**Saved entries**:
-----

-- ==== Sys2Proof/Laws/Storage.lean ====
section
/-! SUPPORT. A bus write to plain storage changes what exactly the addresses of that byte read as; a write to a blocked or disabled
region changes nothing. -/

namespace Sys2Proof.Machine.Laws

variable (s : State)

/-- A read of an address that reaches plain storage. -/
def readStorage (s : State) : Storage → Byte
  | .image n => Memory.read s.mem n
  | .cartRam n => Memory.read s.extRam n

/-- A write to plain storage. -/
def writeStorage (s : State) (v : Byte) : Storage → State
  | .image n => s.storeMem n v
  | .cartRam n => { s with extRam := Memory.write s.extRam n v }

theorem memRead_of_storageAt {a : Word} {c : Storage} (h : s.storageAt a = some c) : s.memRead a = readStorage s c := by
  unfold State.storageAt at h
  dsimp only at h
  unfold State.memRead State.busRead
  dsimp only
  split at h <;> rename_i hr <;> (try (simp at h)) <;> simp only [hr]
  · obtain ⟨hb, rfl⟩ := h; simp [hb, readStorage]
  · obtain ⟨hb, rfl⟩ := h; simp [hb, readStorage]
  · subst h; rfl
  · subst h; rfl
  · subst h; rfl
  · subst h; rfl
  · obtain ⟨hb, rfl⟩ := h; simp [hb, readStorage]
  · unfold State.readIo
    split at h <;> rename_i hi
    · obtain rfl := Option.some.inj h; simp [hi, readStorage]
    · simp at h

theorem memWrite_of_storageAt {a : Word} {c : Storage} (v : Byte) (h : s.storageAt a = some c) :
    s.memWrite a v = writeStorage s v c := by
  unfold State.storageAt at h
  dsimp only at h
  unfold State.memWrite
  dsimp only
  split at h <;> rename_i hr <;> (try (simp at h)) <;> simp only [hr]
  · obtain ⟨hb, rfl⟩ := h; simp [hb, writeStorage]
  · obtain ⟨hb, rfl⟩ := h; simp [hb, writeStorage]
  · subst h; rfl
  · subst h; rfl
  · subst h; rfl
  · subst h; rfl
  · obtain ⟨hb, rfl⟩ := h; simp [hb, writeStorage]
  · unfold State.writeIo
    split at h <;> rename_i hi
    · obtain rfl := Option.some.inj h; simp [hi, writeStorage]
    · simp at h

/-- A write to plain storage moves no byte to another address. -/
theorem storageAt_writeStorage (v : Byte) (c : Storage) (b : Word) : (writeStorage s v c).storageAt b = s.storageAt b := by
  cases c <;> rfl

/-- An address that reaches no plain storage reads the same whatever plain storage holds. -/
theorem memRead_writeStorage_none (v : Byte) (c : Storage) {b : Word} (h : s.storageAt b = none) :
    (writeStorage s v c).memRead b = s.memRead b := by
  unfold State.storageAt at h
  dsimp only at h
  unfold State.memRead State.busRead
  dsimp only
  have hv : (writeStorage s v c).videoRamBlocked = s.videoRamBlocked := by cases c <;> rfl
  have ho : (writeStorage s v c).oamBlocked = s.oamBlocked := by cases c <;> rfl
  have hr : (writeStorage s v c).ramReachable = s.ramReachable := by cases c <;> rfl
  rw [hv, ho, hr]
  split at h <;> rename_i hreg <;> (try (simp at h)) <;> simp only [hreg]
  · cases c <;> rfl
  · cases c <;> rfl
  · cases c <;> rfl
  · simp [h]
  · simp [h]
  · simp [h]
  · unfold State.readIo
    split at h <;> rename_i hi
    · simp at h
    · cases c <;> (split <;> first | rfl | (exfalso; apply hi; assumption))

theorem readStorage_writeStorage (v : Byte) (c d : Storage) :
    readStorage (writeStorage s v c) d = if d = c then v else readStorage s d := by
  cases c <;> cases d <;>
    simp [readStorage, writeStorage, State.storeMem, read_write, eq_comm]

/-- One write to plain storage: the byte reads as written wherever it is reached, every other address as before. -/
theorem memRead_memWrite_storage {a : Word} {c : Storage} (v : Byte) (h : s.storageAt a = some c) (b : Word) :
    (s.memWrite a v).memRead b = if s.storageAt b = some c then v else s.memRead b := by
  rw [memWrite_of_storageAt s v h]
  cases hb : s.storageAt b with
  | none => rw [memRead_writeStorage_none s v c hb]; simp
  | some d =>
    rw [memRead_of_storageAt _ ((storageAt_writeStorage s v c b).trans hb), memRead_of_storageAt s hb, readStorage_writeStorage]
    simp

theorem storageAt_memWrite {a : Word} {c : Storage} (v : Byte) (h : s.storageAt a = some c) (b : Word) :
    (s.memWrite a v).storageAt b = s.storageAt b := by
  rw [memWrite_of_storageAt s v h, storageAt_writeStorage]

/-- Two writes to plain storage, one after the other. -/
theorem memRead_memWrite2_storage {a1 a2 : Word} {c1 c2 : Storage} (v1 v2 : Byte) (h1 : s.storageAt a1 = some c1)
    (h2 : s.storageAt a2 = some c2) (b : Word) :
    ((s.memWrite a1 v1).memWrite a2 v2).memRead b =
      if s.storageAt b = some c2 then v2 else if s.storageAt b = some c1 then v1 else s.memRead b := by
  rw [memRead_memWrite_storage _ v2 ((storageAt_memWrite s v1 h1 a2).trans h2), storageAt_memWrite s v1 h1,
    memRead_memWrite_storage s v1 h1]

end Sys2Proof.Machine.Laws
end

-----

**AIM OF THE EXERCISE**:
Each line from the one containing "rw [hv, ho, hr]" through the end of the entries, both included, is to be returned exactly, with no other lines.

**ANSWER SPACE**:
  rw [hv, ho, hr]
  split at h <;> rename_i hreg <;> (try (simp at h)) <;> simp only [hreg]
  · cases c <;> rfl
  · cases c <;> rfl
  · cases c <;> rfl
  · simp [h]
  · simp [h]
  · simp [h]
  · unfold State.readIo
    split at h <;> rename_i hi
    · simp at h
    · cases c <;> (split <;> first | rfl | (exfalso; apply hi; assumption))

theorem readStorage_writeStorage (v : Byte) (c d : Storage) :
    readStorage (writeStorage s v c) d = if d = c then v else readStorage s d := by
  cases c <;> cases d <;>
    simp [readStorage, writeStorage, State.storeMem, read_write, eq_comm]

/-- One write to plain storage: the byte reads as written wherever it is reached, every other address as before. -/
theorem memRead_memWrite_storage {a : Word} {c : Storage} (v : Byte) (h : s.storageAt a = some c) (b : Word) :
    (s.memWrite a v).memRead b = if s.storageAt b = some c then v else s.memRead b := by
  rw [memWrite_of_storageAt s v h]
  cases hb : s.storageAt b with
  | none => rw [memRead_writeStorage_none s v c hb]; simp
  | some d =>
    rw [memRead_of_storageAt _ ((storageAt_writeStorage s v c b).trans hb), memRead_of_storageAt s hb, readStorage_writeStorage]
    simp

theorem storageAt_memWrite {a : Word} {c : Storage} (v : Byte) (h : s.storageAt a = some c) (b : Word) :
    (s.memWrite a v).storageAt b = s.storageAt b := by
  rw [memWrite_of_storageAt s v h, storageAt_writeStorage]

/-- Two writes to plain storage, one after the other. -/
theorem memRead_memWrite2_storage {a1 a2 : Word} {c1 c2 : Storage} (v1 v2 : Byte) (h1 : s.storageAt a1 = some c1)
    (h2 : s.storageAt a2 = some c2) (b : Word) :
    ((s.memWrite a1 v1).memWrite a2 v2).memRead b =
      if s.storageAt b = some c2 then v2 else if s.storageAt b = some c1 then v1 else s.memRead b := by
  rw [memRead_memWrite_storage _ v2 ((storageAt_memWrite s v1 h1 a2).trans h2), storageAt_memWrite s v1 h1,
    memRead_memWrite_storage s v1 h1]

end Sys2Proof.Machine.Laws
end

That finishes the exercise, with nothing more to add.